In the listing below, find each line with the string "subst" and return it.

+++ Data supplied +++

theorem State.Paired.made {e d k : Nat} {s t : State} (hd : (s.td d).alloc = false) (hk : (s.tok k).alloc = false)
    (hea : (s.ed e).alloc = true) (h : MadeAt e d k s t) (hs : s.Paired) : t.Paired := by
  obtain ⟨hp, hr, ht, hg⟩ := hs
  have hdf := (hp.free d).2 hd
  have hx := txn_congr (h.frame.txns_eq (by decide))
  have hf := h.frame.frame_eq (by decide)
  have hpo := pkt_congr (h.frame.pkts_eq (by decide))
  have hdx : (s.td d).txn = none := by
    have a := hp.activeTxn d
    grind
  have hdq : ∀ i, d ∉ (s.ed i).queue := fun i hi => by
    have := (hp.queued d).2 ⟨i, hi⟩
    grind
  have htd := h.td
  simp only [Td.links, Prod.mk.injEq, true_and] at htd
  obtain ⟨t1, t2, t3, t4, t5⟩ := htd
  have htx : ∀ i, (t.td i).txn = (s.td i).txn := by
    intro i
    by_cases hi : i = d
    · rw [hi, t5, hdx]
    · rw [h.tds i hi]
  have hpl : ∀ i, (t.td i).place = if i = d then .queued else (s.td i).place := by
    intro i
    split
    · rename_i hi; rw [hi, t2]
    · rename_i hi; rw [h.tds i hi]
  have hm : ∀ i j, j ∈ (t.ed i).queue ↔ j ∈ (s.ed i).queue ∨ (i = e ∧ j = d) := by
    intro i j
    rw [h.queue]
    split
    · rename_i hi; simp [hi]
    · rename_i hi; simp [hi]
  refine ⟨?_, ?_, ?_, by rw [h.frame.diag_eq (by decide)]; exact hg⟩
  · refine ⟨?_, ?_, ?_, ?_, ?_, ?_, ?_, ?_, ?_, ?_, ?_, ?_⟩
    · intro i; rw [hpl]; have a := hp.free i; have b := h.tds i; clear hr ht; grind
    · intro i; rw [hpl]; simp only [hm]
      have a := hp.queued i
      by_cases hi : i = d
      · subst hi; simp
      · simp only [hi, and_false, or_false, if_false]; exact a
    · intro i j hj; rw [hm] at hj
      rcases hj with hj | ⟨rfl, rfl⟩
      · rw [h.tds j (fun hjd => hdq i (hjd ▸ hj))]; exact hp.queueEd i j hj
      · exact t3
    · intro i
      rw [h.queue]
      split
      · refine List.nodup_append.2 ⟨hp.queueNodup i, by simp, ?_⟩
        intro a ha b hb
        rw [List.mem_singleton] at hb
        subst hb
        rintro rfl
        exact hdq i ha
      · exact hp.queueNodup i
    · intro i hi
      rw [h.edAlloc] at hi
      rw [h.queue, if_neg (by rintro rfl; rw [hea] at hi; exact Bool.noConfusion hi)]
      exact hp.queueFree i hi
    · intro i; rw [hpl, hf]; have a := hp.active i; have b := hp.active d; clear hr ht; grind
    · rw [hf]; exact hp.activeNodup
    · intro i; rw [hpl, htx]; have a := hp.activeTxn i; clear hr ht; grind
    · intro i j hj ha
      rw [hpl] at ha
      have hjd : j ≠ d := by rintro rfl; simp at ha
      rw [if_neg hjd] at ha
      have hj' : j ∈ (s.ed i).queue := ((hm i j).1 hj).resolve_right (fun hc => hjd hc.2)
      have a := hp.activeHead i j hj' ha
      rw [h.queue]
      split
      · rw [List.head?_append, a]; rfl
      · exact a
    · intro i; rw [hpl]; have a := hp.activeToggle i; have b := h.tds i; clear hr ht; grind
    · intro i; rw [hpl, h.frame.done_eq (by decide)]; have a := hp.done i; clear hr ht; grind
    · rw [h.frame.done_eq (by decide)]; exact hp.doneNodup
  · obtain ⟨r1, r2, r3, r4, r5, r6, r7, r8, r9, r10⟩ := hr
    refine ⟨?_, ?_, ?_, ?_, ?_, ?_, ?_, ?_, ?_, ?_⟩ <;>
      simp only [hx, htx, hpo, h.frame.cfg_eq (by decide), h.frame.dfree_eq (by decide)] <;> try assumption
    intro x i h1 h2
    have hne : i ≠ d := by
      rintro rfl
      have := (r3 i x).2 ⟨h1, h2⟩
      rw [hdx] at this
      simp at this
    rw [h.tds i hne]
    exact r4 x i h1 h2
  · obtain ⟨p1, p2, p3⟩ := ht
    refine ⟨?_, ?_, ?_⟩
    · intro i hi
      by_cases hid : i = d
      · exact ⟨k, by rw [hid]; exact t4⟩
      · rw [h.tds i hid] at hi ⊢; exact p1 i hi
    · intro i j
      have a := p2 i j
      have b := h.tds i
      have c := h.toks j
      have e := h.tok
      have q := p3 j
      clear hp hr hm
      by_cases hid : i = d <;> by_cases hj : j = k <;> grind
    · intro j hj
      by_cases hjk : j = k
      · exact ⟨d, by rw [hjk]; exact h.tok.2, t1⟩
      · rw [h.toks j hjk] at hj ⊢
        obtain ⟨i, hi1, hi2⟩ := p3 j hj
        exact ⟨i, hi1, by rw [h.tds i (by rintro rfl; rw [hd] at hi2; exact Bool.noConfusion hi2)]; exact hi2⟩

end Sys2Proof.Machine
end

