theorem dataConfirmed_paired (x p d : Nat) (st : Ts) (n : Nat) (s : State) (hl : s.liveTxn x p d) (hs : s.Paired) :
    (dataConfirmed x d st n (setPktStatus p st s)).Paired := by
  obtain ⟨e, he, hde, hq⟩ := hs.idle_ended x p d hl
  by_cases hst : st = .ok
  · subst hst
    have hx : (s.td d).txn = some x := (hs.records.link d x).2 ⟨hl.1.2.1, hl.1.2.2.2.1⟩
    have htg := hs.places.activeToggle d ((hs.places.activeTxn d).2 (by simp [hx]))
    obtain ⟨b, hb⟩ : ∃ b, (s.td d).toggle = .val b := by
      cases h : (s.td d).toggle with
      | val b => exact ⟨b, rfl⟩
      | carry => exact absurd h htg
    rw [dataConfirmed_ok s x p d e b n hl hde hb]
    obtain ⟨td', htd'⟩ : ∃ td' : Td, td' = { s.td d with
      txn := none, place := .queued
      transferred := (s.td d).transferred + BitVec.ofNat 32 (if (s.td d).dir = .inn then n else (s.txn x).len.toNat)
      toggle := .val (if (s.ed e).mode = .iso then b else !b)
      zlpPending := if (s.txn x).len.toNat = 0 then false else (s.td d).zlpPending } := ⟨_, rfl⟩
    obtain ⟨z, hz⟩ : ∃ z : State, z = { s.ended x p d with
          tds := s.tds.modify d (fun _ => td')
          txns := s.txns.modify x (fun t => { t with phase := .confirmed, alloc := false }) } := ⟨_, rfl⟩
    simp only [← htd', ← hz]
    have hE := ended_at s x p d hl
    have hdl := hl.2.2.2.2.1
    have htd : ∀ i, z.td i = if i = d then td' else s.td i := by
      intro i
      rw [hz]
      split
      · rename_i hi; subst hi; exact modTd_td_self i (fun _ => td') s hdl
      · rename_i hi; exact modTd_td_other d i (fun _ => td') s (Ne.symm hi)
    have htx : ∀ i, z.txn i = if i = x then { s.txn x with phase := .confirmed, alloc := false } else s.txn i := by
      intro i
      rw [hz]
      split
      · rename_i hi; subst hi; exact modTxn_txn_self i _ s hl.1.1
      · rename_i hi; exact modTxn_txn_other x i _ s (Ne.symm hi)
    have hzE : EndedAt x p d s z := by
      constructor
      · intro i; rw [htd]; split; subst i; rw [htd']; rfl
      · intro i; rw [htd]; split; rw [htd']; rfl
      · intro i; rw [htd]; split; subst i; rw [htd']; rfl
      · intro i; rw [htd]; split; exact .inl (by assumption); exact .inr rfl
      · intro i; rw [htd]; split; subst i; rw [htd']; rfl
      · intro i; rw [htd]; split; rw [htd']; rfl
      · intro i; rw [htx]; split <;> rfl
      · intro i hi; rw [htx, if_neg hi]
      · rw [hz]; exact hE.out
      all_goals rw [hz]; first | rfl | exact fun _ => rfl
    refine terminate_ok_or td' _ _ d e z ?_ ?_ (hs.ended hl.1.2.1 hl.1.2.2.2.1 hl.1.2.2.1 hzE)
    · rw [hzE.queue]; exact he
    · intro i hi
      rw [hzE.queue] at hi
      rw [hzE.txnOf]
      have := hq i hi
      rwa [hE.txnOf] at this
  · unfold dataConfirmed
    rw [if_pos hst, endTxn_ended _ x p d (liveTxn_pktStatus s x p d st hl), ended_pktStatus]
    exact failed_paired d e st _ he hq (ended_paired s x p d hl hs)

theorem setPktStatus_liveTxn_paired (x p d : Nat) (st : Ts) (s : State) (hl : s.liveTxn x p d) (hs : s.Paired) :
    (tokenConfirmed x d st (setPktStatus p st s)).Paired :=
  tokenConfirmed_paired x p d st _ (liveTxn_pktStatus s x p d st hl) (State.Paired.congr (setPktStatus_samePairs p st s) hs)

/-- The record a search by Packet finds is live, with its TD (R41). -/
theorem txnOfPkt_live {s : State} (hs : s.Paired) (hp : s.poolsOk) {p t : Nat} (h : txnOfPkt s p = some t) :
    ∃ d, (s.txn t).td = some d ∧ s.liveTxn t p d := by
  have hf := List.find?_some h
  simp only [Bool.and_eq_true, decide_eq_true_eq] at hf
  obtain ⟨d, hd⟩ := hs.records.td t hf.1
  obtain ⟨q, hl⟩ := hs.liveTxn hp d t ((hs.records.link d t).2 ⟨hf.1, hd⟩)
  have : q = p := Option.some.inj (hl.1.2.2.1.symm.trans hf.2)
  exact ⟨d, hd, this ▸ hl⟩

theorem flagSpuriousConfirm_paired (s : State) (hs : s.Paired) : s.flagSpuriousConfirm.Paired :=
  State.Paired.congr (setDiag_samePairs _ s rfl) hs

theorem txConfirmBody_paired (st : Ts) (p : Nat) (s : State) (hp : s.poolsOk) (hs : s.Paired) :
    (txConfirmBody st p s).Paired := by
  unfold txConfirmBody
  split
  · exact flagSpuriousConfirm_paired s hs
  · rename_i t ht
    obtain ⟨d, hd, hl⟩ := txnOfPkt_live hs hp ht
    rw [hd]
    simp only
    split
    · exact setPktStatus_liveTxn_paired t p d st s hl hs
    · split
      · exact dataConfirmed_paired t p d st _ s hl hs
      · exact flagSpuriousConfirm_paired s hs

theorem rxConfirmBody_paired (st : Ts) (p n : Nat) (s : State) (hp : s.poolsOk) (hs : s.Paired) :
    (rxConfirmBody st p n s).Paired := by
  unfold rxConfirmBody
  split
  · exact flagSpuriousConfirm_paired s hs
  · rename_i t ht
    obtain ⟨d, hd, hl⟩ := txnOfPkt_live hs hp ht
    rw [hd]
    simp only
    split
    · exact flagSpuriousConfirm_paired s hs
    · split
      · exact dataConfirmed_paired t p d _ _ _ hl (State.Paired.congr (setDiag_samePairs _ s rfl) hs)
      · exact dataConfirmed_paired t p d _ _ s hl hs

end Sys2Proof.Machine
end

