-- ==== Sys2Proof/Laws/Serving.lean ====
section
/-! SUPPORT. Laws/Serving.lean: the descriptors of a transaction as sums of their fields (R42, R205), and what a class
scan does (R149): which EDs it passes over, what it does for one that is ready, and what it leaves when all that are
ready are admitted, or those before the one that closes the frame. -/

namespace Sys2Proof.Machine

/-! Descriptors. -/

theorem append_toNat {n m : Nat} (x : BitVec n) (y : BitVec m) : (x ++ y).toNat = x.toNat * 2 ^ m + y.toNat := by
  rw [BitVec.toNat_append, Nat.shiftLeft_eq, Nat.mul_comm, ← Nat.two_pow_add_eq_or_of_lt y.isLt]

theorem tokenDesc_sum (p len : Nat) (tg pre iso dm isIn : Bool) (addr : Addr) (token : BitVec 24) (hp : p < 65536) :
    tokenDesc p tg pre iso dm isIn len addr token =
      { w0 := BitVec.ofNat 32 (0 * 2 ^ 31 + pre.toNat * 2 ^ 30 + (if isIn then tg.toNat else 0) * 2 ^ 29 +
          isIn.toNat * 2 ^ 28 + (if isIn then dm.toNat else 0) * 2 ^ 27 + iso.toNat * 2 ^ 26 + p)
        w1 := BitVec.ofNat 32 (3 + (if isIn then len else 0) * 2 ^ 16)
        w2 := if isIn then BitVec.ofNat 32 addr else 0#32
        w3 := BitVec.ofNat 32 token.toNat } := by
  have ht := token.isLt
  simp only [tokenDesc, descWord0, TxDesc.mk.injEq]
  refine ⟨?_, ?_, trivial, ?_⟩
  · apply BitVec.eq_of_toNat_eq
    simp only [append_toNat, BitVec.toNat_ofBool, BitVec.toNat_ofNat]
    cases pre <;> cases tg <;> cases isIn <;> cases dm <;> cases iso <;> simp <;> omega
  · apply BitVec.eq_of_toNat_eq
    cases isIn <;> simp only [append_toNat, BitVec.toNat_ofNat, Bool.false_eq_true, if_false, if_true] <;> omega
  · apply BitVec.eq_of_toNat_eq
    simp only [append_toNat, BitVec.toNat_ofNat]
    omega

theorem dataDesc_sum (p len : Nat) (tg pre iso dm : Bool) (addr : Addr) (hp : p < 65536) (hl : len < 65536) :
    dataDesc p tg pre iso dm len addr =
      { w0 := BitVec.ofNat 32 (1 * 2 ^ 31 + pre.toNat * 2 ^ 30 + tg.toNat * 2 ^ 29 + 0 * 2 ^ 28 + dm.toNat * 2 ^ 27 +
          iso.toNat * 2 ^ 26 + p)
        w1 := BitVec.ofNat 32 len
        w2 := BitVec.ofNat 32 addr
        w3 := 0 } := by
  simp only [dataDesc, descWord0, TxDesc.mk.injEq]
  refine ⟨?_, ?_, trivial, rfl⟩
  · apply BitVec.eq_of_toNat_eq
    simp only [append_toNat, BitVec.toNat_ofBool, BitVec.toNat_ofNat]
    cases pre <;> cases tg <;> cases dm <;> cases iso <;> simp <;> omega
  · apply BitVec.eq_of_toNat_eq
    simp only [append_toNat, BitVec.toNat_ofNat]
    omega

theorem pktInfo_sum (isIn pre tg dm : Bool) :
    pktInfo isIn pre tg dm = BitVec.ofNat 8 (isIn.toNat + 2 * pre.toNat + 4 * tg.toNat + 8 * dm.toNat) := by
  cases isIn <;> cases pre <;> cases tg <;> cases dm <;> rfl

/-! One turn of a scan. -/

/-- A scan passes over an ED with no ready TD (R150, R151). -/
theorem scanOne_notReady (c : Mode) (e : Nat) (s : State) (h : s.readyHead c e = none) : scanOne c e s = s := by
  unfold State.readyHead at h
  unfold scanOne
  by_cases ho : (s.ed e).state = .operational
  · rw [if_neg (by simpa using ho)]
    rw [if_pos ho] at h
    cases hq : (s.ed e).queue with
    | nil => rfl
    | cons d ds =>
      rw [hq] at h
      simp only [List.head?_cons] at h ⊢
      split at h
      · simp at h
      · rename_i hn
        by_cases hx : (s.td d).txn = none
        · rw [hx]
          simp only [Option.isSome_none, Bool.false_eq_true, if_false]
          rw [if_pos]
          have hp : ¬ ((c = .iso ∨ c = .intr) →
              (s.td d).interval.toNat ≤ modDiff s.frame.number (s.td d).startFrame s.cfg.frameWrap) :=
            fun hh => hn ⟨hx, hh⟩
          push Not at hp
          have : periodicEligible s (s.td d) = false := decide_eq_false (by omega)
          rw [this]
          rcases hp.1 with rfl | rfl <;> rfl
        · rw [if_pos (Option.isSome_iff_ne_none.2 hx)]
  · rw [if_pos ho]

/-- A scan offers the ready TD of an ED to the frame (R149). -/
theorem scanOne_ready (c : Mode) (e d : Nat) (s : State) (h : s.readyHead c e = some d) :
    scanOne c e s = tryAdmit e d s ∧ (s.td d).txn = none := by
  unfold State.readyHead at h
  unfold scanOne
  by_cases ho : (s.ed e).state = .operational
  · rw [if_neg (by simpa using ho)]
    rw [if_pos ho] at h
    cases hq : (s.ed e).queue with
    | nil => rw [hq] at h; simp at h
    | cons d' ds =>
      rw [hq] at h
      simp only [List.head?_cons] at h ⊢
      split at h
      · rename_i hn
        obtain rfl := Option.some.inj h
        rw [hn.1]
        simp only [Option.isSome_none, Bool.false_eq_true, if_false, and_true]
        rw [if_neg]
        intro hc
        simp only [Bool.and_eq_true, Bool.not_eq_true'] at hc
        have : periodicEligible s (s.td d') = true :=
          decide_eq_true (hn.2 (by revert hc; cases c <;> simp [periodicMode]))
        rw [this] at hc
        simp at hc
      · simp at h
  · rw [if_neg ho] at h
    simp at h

+++

* Your solution *
      · subst hi; simp
        subst hb
  · subst hst
      · rename_i hi; subst hi; exact modTd_td_self i (fun _ => td') s hdl
      · rename_i hi; subst hi; exact modTxn_txn_self i _ s hl.1.1
      · intro i; rw [htd]; split; subst i; rw [htd']; rfl
      · intro i; rw [htd]; split; subst i; rw [htd']; rfl
      · intro i; rw [htd]; split; subst i; rw [htd']; rfl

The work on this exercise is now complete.